12 men can complete work in 6 days whereas 10 men and 21 women take 3 days to…
2024
12 men can complete work in 6 days whereas 10 men and 21 women take 3 days to finish the same work in how many days can 12 women alone complete.
- A.
6
- B.
7
- C.
8
- D.
9
Attempted by 32 students.
Show answer & explanation
Correct answer: D
Key idea: Use work = rate × time to find individual rates and then the combined rate of women.

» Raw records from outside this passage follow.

-- ==== Sys2Proof/Tests/Slice0.lean ====
section
/-! SUPPORT. Small tests. Expected values are the spec's own: the words of R112 and of 95_test_vectors.md, its printed
samples, and hand calculation where a small configuration is used. The `witness_` theorems show, for each statement of
Certificates/Slice0/Obligations.lean with hypotheses, a state and operands that meet them. -/

namespace Sys2Proof.Tests

open Sys2Proof Sys2Proof.Machine

-- One proof at a time: many kernel evaluations at once would each hold a thread.
set_option Elab.async false

/-! ### Helpers -/

/-- Whether a step or command answers a next state with a property. -/
def nextHas (o : Host.Outcome State Fault Refusal) (p : State → Bool) : Bool :=
  match o with
  | .next t => p t
  | .fault _ => false
  | .refused _ => false

theorem next_of_nextHas {o : Host.Outcome State Fault Refusal} {p : State → Bool} (h : nextHas o p = true) :
    ∃ t, o = .next t ∧ p t = true := by
  cases o with
  | next t => exact ⟨t, rfl, h⟩
  | fault f => cases f
  | refused r => exact absurd h (by simp [nextHas])

theorem next_of_nextHas_true {o : Host.Outcome State Fault Refusal} (h : nextHas o (fun _ => true) = true) :
    ∃ t, o = .next t := by
  obtain ⟨t, ht, _⟩ := next_of_nextHas h
  exact ⟨t, ht⟩

theorem next_of_nextHas_result {o : Host.Outcome State Fault Refusal} {r : CmdResult}
    (h : nextHas o (fun t => t.host.result = some r) = true) : ∃ t, o = .next t ∧ t.host.result = some r := by
  obtain ⟨t, ht, hr⟩ := next_of_nextHas h
  exact ⟨t, ht, of_decide_eq_true hr⟩

/-- Whether a step is refused. -/
def isRefused (o : Host.Outcome State Fault Refusal) (r : Refusal) : Bool :=
  match o with
  | .next _ => false
  | .fault _ => false
  | .refused r' => r' = r

/-- Whether a word decodes to a command. -/
def decodesTo (w : CmdWord) (i : Instr) : Bool :=
  match decode w with
  | .ok j => j = i
  | .error _ => false

/-- Whether a word is rejected for a reason. -/
def rejectedAs (w : CmdWord) (e : DecodeError) : Bool :=
  match decode w with
  | .ok _ => false
  | .error e' => e' = e

/-- A small valid `CFG`: 1000 samples a second, so a bit is 2 samples, a sync 4, a porch 2, a scan 4 of two pixels of 2. -/
def tiny : Config :=
  { Config.canon with
    sampleRate := 1000, bitUs := 2000, syncUs := 4000, porchUs := 2000, scanUs := 4000, sepUs := 1000
    lineBudgetUs := 40000, taperUs := 1000, width := 2, height := 2, syncFreq := 250, porchFreq := 500
    fskF0 := 100, fskF1 := 200, visRxF0 := 250, visRxF1 := 500, blackFreq := 250, channelMaxFreq := 500, visCode := 0 }

/-- Power-on reset over `tiny`. -/
def base : State := { State.reset with cfg := tiny }

def withSb (s : State) (xs : List Sample) : State := { s with dec := { s.dec with sb := xs } }
def withFq (s : State) (xs : List Rat) : State := { s with enc := { s.enc with fq := xs } }
def withImg (s : State) (im : Image) : State := { s with host := { s.host with img := some im } }
def withIn (s : State) (xs : List HostInput) : State := { s with host := { s.host with inbox := xs } }
def inState (s : State) (x : DecState) : State := { s with dec := { s.dec with state := x } }
def encFaulted (s : State) (x : Exc) : State := { s with enc := { s.enc with fault := some x } }
def decFaulted (s : State) (x : Exc) : State := { s with dec := { s.dec with fault := some x } }

def zeros (n : Nat) : List Sample := List.replicate n 0

/-- Four samples of a tone at a quarter of the sample rate. -/
def quarterTone : List Sample := [16384, 0, -16384, 0]

/-- Two samples of a tone at half the sample rate. -/
def halfTone : List Sample := [16384, -16384]

/-- The image of V-LDCH-1: 2 × 1, `0xFF8000` and `0x0000FF`. -/
def twoByOne : Image := (Image.write ⟨2, 1, []⟩ 0 0 0xFF8000).write 1 0 0x0000FF

/-- Lines of `ACC` that a row of two pixels reads. -/
def fullAcc : Acc := ⟨[0x80, 0x80], [0x00, 0x01], [0xFF, 0xFE]⟩

def withAcc (s : State) (row : Nat) (a : Acc) : State := { s with dec := { s.dec with row := row, acc := a } }

/-! ### WellFormed: an ill-formed term for each check -/

theorem test_wellformed_bits_count : ¬ (Instr.bits 9 0 30000).WellFormed := by decide
theorem test_wellformed_bits_pattern : ¬ (Instr.bits 2 4 30000).WellFormed := by decide
theorem test_wellformed_ldch_channel : ¬ (Instr.ldch 3 0).WellFormed := by decide
theorem test_wellformed_chdec_channel : ¬ (Instr.chdec 3).WellFormed := by decide

/-! ### Decoding: a word of every command, written from R112 and the vectors -/

theorem test_decode_encoder_words :
    decodesTo 0x100004B000000000 (.padv 1200) = true ∧ decodesTo 0x110104B000002328 (.tone 1200 9000 true) = true
      ∧ decodesTo 0x1100076C000000E3 (.tone 1900 227 false) = true
      ∧ decodesTo 0x12000000000001F4 (.sweep 500) = true ∧ decodesTo 0x13020002000001F4 (.bits 2 2 500) = true
      ∧ decodesTo 0x14000000FFFFFFFF (.sil (-1)) = true ∧ decodesTo 0x1502000100000000 (.ldch 2 1) = true
      ∧ decodesTo 0x1E00000000000000 .ereset = true ∧ decodesTo 0x1F00004C00000000 (.encode 0x4C) = true := by
  decide

theorem test_decode_decoder_words :
    decodesTo 0x2000000000000CF8 (.append 3320) = true ∧ decodesTo 0x210000000000018C (.peek 396) = true
      ∧ decodesTo 0x220000000000018C (.consume 396) = true ∧ decodesTo 0x230004B000000000 (.goertz 1200) = true
      ∧ decodesTo 0x2400000000000000 .visdet = true ∧ decodesTo 0x2500000000000000 .syncdet = true
      ∧ decodesTo 0x2600000000000000 .porchdet = true ∧ decodesTo 0x2702000000000000 (.chdec 2) = true
      ∧ decodesTo 0x2800000000000000 .rowout = true ∧ decodesTo 0x2900000000000000 .step = true
      ∧ decodesTo 0x2A00000000000000 .pass = true ∧ decodesTo 0x2B00000000000000 .stop = true
      ∧ decodesTo 0x2E00000000000000 .dreset = true := by
  decide

/-- V-ENCODING-1. -/
theorem test_decode_reserved_words :
    rejectedAs 0x0000000000000000 .unlistedOpcode = true ∧ rejectedAs 0x1600000000000000 .unlistedOpcode = true
      ∧ rejectedAs 0x1E00000000000001 .mustBeZero = true ∧ rejectedAs 0x110204B000002328 .mustBeZero = true
      ∧ rejectedAs 0x1309000000007530 .bitCount = true ∧ rejectedAs 0x1302000400007530 .bitPattern = true
      ∧ rejectedAs 0x1503000000000000 .channel = true ∧ rejectedAs 0x2703000000000000 .channel = true
      ∧ rejectedAs 0x2000000100001000 .mustBeZero = true := by
  decide

theorem test_decode_table_word :
    decodeTableWord 64 0x2B00000000000000 = some .stop ∧ decodeTableWord 32 0x2B = none
      ∧ decodeTableWord 72 0x2B00000000000000 = none := by
  decide

theorem test_syntax :
    Instr.syntaxLine (.tone 1200 (-1) true) = "TONE 1200, -1, T" ∧ Instr.syntaxLine (.chdec 2) = "CHDEC 2" := by
  decide +kernel

/-! ### The encoder's commands -/

/-- V-PADV-1: `PADV 1200` adds 1200/44100 turns. -/
theorem test_padv : nextHas (exec (.padv 1200) .reset) (fun t => t.enc.phase = 4 / 147 && t.enc.pcm = []) = true := by
  decide +kernel

/-- V-TONE-3, both words. -/
theorem test_tone_untapered : nextHas (exec (.tone 1900 227 false) .reset) (fun t =>
    t.enc.pcm = [8762, 16886, 23780, 28942, 31996, 32720, 31060, 27138, 21240, 13795]
      && t.enc.phase = 190 / 441) = true := by
  decide +kernel

theorem test_tone_tapered : nextHas (exec (.tone 1900 227 true) .reset) (fun t =>
    t.enc.pcm = [0, 1612, 8215, 18943, 28941, 29595, 20329, 9376, 2028, 0]) = true := by
  decide +kernel

/-- V-SWEEP-1. -/
theorem test_sweep : nextHas (exec (.sweep 500) (withFq .reset [1500, 2300])) (fun t =>
    t.enc.pcm = [0, 281, 1619, 4488, 8826, 13927, 18524, 21087, 20281, 15462, 7032, -3423, -12700, -18722, -20559,
      -18496, -13838, -8394, -3816, -1044, -56, 0] && t.enc.phase = 458 / 441) = true := by
  decide +kernel

/-- V-SWEEP-3 (c). -/
theorem test_sweep_more_pixels_than_samples :
    nextHas (exec (.sweep 45) (withFq .reset [1500, 1900, 2300])) (fun t =>
      t.enc.fault = some .preconditionError && t.enc.pcm = []
        && t.host.result = some (.raised (.precondition .morePixelsThanSamples))) = true := by
  decide +kernel

/-- V-BITS-2. -/
theorem test_bits : nextHas (exec (.bits 2 2 500) .reset) (fun t =>
    t.enc.pcm = [0, 240, 1371, 3816, 7655, 12594, 18015, 23097, 26987, 28979, 28671, 25521, 20201, 14137, 8240,
      3315, -100, -1830, -2084, -1387, -451, 0, 0, -629, -2564, -5654, -9475, -13412, -16774, -18924, -19408,
      -18042, -14950, -10332, -5132, -386, 3292, 5516, 6186, 5507, 3933, 2078, 586, 0]) = true := by
  decide +kernel

/-- V-BITS-2: `BITS 1, 1, −1` raises; `BITS 0, 0, −1` does not. -/
theorem test_bits_negative_duration :
    nextHas (exec (.bits 1 1 (-1)) .reset) (fun t => t.enc.fault = some .preconditionError && t.enc.phase = 0) = true
      ∧ nextHas (exec (.bits 0 0 (-1)) .reset) (fun t => t.host.result = some .ok && t.enc.pcm = []) = true := by
  decide +kernel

Step 1: Find one man’s daily work. Twelve men finish in 6 days, so total work = 1. One man’s one-day work = 1/(12×6) = 1/72.
Step 2: Let a woman’s one-day work be w. Ten men and 21 women finish in 3 days, so their combined one-day work = 1/3. Thus 10×(1/72) + 21w = 1/3.
Step 3: Solve for w. 10×(1/72) = 10/72 = 5/36. So 21w = 1/3 − 5/36 = 12/36 − 5/36 = 7/36. Therefore w = (7/36)/21 = 1/108.
Step 4: Find time for 12 women. Combined daily work of 12 women = 12×(1/108) = 1/9, so they complete the work in 9 days.
Answer: 12 women alone can complete the work in 9 days.